# WORK TO COMPLETE:
Given the material below, return only the lines starting at the line with "of the hardware" and ending at the line with "(R22, R71). -/", exactly as they appear.

[DATASET RECORDS — start]

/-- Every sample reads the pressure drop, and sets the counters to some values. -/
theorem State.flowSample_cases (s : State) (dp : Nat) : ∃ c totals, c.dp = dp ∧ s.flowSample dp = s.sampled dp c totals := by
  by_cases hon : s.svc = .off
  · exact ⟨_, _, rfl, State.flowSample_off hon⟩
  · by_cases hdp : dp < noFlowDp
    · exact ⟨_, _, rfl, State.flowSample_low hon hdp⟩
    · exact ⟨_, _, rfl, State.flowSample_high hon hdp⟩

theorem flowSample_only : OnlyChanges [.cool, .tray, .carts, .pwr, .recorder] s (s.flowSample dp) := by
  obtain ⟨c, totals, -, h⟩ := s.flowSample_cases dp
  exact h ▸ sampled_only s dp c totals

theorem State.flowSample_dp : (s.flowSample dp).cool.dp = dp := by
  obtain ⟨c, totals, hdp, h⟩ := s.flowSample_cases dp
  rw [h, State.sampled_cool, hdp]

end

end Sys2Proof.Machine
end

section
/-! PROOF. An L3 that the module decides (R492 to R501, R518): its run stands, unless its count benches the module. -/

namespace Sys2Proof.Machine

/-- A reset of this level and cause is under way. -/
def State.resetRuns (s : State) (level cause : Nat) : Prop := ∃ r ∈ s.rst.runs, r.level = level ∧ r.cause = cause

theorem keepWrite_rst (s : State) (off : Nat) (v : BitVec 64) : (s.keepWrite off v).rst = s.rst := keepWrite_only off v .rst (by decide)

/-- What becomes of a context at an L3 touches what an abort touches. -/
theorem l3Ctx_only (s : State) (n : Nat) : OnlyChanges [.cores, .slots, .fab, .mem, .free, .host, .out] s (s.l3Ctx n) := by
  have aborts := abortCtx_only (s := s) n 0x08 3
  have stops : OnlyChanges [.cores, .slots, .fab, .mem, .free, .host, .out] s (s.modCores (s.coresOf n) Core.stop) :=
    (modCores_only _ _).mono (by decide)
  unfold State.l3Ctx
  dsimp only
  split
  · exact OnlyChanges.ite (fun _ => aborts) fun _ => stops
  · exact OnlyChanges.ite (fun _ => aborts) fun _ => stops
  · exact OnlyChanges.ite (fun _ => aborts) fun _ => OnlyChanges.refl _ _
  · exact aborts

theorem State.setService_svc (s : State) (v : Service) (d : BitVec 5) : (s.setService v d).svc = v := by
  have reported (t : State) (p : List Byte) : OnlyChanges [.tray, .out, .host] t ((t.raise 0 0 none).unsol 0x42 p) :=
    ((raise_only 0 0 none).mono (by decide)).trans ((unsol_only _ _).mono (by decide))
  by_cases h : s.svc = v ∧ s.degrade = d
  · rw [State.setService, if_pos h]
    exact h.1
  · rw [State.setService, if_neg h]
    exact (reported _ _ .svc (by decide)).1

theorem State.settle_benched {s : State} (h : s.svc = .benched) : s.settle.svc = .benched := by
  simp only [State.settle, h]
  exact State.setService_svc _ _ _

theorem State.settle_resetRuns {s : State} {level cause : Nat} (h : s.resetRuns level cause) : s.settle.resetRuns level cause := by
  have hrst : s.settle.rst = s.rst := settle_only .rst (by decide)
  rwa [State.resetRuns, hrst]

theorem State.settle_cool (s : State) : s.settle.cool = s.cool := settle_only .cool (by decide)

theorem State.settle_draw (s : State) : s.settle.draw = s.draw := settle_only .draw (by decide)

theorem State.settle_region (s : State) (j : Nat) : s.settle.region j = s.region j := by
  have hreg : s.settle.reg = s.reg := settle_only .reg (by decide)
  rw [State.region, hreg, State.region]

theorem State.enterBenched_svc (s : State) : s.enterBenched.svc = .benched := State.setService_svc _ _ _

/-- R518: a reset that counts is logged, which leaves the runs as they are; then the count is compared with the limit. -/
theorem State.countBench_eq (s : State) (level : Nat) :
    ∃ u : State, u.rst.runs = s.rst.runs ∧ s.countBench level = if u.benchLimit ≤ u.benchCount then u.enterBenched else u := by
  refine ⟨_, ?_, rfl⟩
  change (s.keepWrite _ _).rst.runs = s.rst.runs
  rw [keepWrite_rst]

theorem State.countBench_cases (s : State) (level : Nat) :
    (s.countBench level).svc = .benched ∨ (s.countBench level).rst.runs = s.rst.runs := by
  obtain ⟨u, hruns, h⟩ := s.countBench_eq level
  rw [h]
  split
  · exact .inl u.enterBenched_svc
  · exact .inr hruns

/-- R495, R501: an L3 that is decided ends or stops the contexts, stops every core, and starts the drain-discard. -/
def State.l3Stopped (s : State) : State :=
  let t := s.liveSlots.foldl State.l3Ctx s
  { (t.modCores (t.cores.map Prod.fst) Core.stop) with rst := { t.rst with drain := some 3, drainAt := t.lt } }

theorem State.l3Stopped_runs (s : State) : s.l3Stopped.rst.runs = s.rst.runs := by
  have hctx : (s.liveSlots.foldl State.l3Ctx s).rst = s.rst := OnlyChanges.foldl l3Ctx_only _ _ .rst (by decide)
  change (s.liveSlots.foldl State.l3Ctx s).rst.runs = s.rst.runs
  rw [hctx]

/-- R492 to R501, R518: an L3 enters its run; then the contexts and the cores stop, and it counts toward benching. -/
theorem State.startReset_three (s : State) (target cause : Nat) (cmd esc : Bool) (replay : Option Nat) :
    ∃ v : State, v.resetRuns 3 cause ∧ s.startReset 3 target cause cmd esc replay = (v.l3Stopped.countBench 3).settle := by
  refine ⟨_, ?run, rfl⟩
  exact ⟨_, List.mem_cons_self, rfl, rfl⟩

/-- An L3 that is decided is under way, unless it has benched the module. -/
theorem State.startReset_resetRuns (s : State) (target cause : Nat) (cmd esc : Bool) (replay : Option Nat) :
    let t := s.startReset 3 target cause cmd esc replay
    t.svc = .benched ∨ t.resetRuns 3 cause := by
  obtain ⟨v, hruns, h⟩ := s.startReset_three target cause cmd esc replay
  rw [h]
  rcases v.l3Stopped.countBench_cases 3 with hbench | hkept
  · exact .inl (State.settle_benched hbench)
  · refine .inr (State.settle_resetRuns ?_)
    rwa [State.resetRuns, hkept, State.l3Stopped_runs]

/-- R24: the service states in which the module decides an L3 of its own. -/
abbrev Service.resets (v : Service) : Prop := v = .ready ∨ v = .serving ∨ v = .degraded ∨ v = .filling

[DATASET RECORDS — finish]
[DATASET RECORDS — start]

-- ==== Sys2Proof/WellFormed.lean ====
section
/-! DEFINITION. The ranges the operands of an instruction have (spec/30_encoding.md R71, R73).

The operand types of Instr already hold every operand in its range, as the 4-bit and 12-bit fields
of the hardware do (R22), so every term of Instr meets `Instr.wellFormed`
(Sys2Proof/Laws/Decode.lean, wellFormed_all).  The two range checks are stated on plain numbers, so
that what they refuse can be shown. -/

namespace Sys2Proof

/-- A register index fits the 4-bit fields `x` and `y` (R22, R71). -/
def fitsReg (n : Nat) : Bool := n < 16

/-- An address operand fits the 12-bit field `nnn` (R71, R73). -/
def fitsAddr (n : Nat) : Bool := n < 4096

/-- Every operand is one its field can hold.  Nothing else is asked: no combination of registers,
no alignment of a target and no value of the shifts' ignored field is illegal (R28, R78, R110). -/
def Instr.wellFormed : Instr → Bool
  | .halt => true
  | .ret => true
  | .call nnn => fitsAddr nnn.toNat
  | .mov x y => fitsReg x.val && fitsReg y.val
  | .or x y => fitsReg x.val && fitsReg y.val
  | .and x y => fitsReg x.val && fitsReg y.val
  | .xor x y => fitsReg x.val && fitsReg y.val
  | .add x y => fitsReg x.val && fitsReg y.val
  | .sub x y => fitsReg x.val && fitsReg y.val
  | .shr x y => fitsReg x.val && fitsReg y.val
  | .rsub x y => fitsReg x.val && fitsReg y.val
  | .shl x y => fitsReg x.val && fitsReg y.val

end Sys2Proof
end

[DATASET RECORDS — finish]

# OUTPUT FOR THIS EXERCISE:
of the hardware do (R22), so every term of Instr meets `Instr.wellFormed`
(Sys2Proof/Laws/Decode.lean, wellFormed_all).  The two range checks are stated on plain numbers, so
that what they refuse can be shown. -/

namespace Sys2Proof

/-- A register index fits the 4-bit fields `x` and `y` (R22, R71). -/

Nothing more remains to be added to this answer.